▸ Work instructions:
In the entries that follow, find the line containing "hshift, hcancel, BitVec.xor_zero]"; from there, copy every line exactly through the line containing "crcShift_of_msb hb]; ac_rfl".

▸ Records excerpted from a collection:
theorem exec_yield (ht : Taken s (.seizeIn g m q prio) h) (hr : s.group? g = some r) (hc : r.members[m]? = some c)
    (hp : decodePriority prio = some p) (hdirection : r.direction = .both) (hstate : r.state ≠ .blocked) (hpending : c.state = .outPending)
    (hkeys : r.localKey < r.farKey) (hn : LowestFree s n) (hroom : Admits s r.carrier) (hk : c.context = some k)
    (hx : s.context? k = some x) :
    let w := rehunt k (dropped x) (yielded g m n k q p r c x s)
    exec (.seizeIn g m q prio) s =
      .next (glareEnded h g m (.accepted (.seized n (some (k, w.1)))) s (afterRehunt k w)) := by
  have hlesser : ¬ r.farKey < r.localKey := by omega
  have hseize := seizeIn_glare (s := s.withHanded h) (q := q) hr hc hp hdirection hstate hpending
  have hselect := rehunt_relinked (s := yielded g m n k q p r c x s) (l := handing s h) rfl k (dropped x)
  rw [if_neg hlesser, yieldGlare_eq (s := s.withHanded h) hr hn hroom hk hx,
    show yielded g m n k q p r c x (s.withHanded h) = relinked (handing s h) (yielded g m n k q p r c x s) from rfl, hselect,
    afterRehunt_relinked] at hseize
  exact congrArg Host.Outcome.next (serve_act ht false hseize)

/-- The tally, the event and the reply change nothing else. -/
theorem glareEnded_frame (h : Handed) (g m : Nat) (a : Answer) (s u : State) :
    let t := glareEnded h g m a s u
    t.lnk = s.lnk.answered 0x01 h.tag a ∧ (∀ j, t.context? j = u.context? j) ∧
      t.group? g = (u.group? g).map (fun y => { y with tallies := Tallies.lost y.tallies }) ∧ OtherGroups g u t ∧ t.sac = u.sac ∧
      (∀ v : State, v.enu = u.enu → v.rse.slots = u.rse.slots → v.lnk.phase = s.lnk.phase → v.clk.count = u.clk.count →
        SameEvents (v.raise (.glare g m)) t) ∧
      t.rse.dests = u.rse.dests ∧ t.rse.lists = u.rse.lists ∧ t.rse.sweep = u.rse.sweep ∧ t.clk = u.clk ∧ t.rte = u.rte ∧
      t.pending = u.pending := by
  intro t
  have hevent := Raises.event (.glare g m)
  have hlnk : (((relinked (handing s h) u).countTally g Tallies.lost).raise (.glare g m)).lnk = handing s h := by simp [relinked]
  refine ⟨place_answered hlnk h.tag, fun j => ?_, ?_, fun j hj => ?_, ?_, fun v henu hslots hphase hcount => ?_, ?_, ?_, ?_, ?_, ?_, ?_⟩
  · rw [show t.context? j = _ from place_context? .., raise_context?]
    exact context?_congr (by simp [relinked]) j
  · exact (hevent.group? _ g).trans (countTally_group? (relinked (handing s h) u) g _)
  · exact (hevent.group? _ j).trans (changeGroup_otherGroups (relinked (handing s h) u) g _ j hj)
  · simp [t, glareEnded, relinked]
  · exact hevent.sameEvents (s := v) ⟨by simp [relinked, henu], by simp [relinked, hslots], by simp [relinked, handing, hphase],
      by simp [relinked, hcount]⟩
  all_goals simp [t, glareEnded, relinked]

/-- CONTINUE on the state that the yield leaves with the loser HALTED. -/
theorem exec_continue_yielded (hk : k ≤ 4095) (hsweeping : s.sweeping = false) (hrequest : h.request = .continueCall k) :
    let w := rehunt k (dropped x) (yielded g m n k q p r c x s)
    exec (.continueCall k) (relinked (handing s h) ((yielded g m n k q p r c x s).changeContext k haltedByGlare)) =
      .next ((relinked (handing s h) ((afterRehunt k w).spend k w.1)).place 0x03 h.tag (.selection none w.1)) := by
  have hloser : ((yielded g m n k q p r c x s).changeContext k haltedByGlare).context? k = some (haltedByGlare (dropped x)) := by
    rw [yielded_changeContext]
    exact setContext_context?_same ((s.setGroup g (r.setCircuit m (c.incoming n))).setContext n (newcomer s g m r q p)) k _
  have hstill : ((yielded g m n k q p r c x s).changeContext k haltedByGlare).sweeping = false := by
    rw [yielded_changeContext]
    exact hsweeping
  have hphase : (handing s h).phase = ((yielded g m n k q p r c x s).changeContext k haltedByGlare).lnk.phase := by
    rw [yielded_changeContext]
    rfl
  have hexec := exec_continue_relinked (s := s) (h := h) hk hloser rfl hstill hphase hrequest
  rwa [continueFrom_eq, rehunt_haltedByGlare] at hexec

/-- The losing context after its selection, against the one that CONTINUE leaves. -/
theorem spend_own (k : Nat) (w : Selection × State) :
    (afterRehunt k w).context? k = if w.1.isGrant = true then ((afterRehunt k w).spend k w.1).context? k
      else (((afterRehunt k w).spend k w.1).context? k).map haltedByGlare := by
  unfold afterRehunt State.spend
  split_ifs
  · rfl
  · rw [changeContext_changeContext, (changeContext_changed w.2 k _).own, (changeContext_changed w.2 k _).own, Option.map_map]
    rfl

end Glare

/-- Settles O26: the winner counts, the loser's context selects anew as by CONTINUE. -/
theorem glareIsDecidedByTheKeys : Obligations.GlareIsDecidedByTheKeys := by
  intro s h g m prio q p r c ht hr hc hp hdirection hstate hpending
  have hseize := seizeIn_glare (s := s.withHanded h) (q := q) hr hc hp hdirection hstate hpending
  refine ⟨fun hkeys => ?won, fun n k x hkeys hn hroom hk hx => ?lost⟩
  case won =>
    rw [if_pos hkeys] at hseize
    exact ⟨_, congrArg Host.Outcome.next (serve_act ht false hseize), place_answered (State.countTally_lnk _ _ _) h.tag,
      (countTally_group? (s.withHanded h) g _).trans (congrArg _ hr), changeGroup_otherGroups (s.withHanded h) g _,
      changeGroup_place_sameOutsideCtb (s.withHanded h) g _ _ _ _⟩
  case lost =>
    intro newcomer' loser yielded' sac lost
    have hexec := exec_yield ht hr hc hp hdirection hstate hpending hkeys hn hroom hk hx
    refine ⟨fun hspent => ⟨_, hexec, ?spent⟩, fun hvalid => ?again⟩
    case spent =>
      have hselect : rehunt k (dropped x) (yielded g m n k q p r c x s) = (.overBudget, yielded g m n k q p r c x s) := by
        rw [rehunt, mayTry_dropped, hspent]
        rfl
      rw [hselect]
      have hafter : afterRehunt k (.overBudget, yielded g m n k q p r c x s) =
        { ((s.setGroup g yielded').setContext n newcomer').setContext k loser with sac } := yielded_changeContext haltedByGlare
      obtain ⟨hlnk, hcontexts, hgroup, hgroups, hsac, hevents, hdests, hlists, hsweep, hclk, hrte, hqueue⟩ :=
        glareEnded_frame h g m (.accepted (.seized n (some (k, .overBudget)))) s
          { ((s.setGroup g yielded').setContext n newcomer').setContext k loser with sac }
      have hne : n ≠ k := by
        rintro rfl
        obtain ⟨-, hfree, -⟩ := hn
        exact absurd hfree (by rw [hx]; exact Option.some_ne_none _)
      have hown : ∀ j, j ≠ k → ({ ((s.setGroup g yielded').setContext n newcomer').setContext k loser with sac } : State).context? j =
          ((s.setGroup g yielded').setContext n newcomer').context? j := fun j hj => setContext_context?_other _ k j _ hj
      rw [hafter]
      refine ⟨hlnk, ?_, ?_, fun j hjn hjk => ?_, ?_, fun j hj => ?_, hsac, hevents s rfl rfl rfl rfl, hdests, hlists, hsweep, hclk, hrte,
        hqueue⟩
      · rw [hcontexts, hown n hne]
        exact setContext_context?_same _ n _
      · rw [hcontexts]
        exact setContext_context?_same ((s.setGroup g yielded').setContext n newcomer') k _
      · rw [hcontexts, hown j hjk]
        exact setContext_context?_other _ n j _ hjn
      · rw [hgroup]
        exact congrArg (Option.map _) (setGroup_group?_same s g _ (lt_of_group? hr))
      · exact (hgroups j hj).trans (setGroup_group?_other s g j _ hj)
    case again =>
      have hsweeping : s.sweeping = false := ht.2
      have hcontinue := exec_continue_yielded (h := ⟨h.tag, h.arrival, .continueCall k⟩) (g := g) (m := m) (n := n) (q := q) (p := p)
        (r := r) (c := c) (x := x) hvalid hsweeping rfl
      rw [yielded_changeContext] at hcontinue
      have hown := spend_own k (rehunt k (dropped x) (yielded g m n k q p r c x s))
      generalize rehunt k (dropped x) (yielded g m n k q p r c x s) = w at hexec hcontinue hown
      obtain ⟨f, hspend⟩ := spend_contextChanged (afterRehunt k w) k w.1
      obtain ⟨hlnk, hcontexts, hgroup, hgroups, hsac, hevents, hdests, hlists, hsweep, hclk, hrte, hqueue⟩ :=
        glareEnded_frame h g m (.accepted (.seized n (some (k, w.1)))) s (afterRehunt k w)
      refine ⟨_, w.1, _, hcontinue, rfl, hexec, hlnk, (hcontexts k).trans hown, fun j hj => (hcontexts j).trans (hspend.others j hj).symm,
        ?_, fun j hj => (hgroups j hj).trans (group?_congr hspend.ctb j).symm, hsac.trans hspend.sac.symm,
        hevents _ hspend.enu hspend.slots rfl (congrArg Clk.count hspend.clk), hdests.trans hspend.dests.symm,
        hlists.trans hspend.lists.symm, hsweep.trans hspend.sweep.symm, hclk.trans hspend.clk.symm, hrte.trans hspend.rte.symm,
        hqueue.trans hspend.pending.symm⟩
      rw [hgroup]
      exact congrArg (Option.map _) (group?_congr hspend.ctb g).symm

==

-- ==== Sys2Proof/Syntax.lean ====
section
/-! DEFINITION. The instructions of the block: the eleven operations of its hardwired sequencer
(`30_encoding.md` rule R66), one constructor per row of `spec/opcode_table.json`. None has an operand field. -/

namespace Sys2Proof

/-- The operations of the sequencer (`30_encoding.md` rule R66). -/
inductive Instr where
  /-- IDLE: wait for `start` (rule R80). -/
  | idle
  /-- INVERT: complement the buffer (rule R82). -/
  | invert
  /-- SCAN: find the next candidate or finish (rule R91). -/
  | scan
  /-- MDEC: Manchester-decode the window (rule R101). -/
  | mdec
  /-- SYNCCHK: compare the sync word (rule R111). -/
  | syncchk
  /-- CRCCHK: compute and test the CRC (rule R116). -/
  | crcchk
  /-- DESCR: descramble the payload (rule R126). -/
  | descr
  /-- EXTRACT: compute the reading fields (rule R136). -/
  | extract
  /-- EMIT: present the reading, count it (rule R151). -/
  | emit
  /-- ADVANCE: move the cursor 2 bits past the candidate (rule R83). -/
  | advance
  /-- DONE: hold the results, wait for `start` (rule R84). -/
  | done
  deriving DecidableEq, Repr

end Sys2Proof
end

* * *

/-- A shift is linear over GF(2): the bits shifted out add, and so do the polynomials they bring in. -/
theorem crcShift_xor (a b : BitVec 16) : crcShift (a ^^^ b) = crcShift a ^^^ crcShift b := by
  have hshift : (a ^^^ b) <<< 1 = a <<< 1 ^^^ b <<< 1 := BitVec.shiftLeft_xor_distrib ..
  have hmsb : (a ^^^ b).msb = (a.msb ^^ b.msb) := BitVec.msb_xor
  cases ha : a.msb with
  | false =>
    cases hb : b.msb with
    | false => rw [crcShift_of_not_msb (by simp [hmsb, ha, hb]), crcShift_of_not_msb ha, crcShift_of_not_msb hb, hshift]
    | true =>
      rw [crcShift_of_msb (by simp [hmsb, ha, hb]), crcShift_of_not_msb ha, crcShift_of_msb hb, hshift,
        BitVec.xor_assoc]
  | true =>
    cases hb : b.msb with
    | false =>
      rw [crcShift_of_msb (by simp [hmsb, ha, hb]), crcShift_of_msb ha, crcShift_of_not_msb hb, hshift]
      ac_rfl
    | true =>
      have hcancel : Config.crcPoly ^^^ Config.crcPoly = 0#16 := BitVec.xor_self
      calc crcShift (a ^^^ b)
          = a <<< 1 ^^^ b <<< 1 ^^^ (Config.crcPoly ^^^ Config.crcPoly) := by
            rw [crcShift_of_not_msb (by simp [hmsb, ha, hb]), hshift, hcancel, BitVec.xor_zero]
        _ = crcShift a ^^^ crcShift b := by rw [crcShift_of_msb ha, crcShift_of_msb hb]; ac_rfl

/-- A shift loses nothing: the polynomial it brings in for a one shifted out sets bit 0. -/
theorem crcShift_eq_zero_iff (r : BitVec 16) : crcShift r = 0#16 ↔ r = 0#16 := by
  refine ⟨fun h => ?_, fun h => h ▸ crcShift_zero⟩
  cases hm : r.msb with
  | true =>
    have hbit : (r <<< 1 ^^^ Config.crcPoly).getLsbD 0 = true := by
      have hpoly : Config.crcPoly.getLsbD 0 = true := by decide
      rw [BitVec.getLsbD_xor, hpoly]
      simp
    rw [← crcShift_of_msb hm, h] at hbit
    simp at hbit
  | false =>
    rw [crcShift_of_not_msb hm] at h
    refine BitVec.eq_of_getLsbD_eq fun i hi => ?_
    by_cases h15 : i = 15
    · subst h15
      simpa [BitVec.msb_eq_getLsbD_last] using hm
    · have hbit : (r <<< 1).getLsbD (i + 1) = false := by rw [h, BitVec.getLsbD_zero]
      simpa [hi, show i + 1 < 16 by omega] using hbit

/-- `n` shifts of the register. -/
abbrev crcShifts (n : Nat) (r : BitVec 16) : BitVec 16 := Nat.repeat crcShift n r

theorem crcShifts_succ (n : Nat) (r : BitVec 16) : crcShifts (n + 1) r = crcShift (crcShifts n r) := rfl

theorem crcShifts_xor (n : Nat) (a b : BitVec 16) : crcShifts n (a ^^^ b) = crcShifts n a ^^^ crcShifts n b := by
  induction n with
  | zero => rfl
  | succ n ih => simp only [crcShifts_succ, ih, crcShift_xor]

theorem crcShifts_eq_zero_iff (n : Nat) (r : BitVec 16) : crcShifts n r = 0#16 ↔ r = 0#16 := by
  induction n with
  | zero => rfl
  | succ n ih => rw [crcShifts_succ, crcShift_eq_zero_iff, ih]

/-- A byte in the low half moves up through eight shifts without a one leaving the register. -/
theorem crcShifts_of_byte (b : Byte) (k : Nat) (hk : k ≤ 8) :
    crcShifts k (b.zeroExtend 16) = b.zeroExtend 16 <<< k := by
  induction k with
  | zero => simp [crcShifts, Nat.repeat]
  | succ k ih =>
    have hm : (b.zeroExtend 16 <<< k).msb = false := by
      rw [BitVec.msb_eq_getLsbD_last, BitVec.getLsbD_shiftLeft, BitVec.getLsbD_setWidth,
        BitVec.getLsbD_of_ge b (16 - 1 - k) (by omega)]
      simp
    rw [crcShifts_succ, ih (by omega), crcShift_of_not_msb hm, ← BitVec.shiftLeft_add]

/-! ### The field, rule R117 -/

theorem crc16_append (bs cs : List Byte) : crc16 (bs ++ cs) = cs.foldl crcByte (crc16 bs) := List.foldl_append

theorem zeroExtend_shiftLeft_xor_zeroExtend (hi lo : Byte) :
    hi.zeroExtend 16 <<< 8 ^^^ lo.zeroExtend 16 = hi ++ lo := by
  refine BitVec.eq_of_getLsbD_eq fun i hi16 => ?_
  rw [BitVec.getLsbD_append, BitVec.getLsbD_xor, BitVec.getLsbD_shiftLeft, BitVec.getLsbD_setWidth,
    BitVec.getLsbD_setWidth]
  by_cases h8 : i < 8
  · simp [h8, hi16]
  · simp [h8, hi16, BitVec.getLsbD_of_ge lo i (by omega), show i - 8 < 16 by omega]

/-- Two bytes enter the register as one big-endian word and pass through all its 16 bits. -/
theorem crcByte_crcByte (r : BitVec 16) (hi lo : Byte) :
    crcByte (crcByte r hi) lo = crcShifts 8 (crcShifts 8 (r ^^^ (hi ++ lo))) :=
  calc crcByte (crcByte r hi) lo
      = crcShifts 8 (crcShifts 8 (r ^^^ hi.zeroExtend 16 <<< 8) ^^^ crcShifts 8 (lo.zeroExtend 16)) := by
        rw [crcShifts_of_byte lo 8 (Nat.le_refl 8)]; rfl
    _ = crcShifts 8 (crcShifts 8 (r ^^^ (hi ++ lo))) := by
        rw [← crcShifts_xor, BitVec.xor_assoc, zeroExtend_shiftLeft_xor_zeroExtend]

▸ The answer:
            rw [crcShift_of_not_msb (by simp [hmsb, ha, hb]), hshift, hcancel, BitVec.xor_zero]
        _ = crcShift a ^^^ crcShift b := by rw [crcShift_of_msb ha, crcShift_of_msb hb]; ac_rfl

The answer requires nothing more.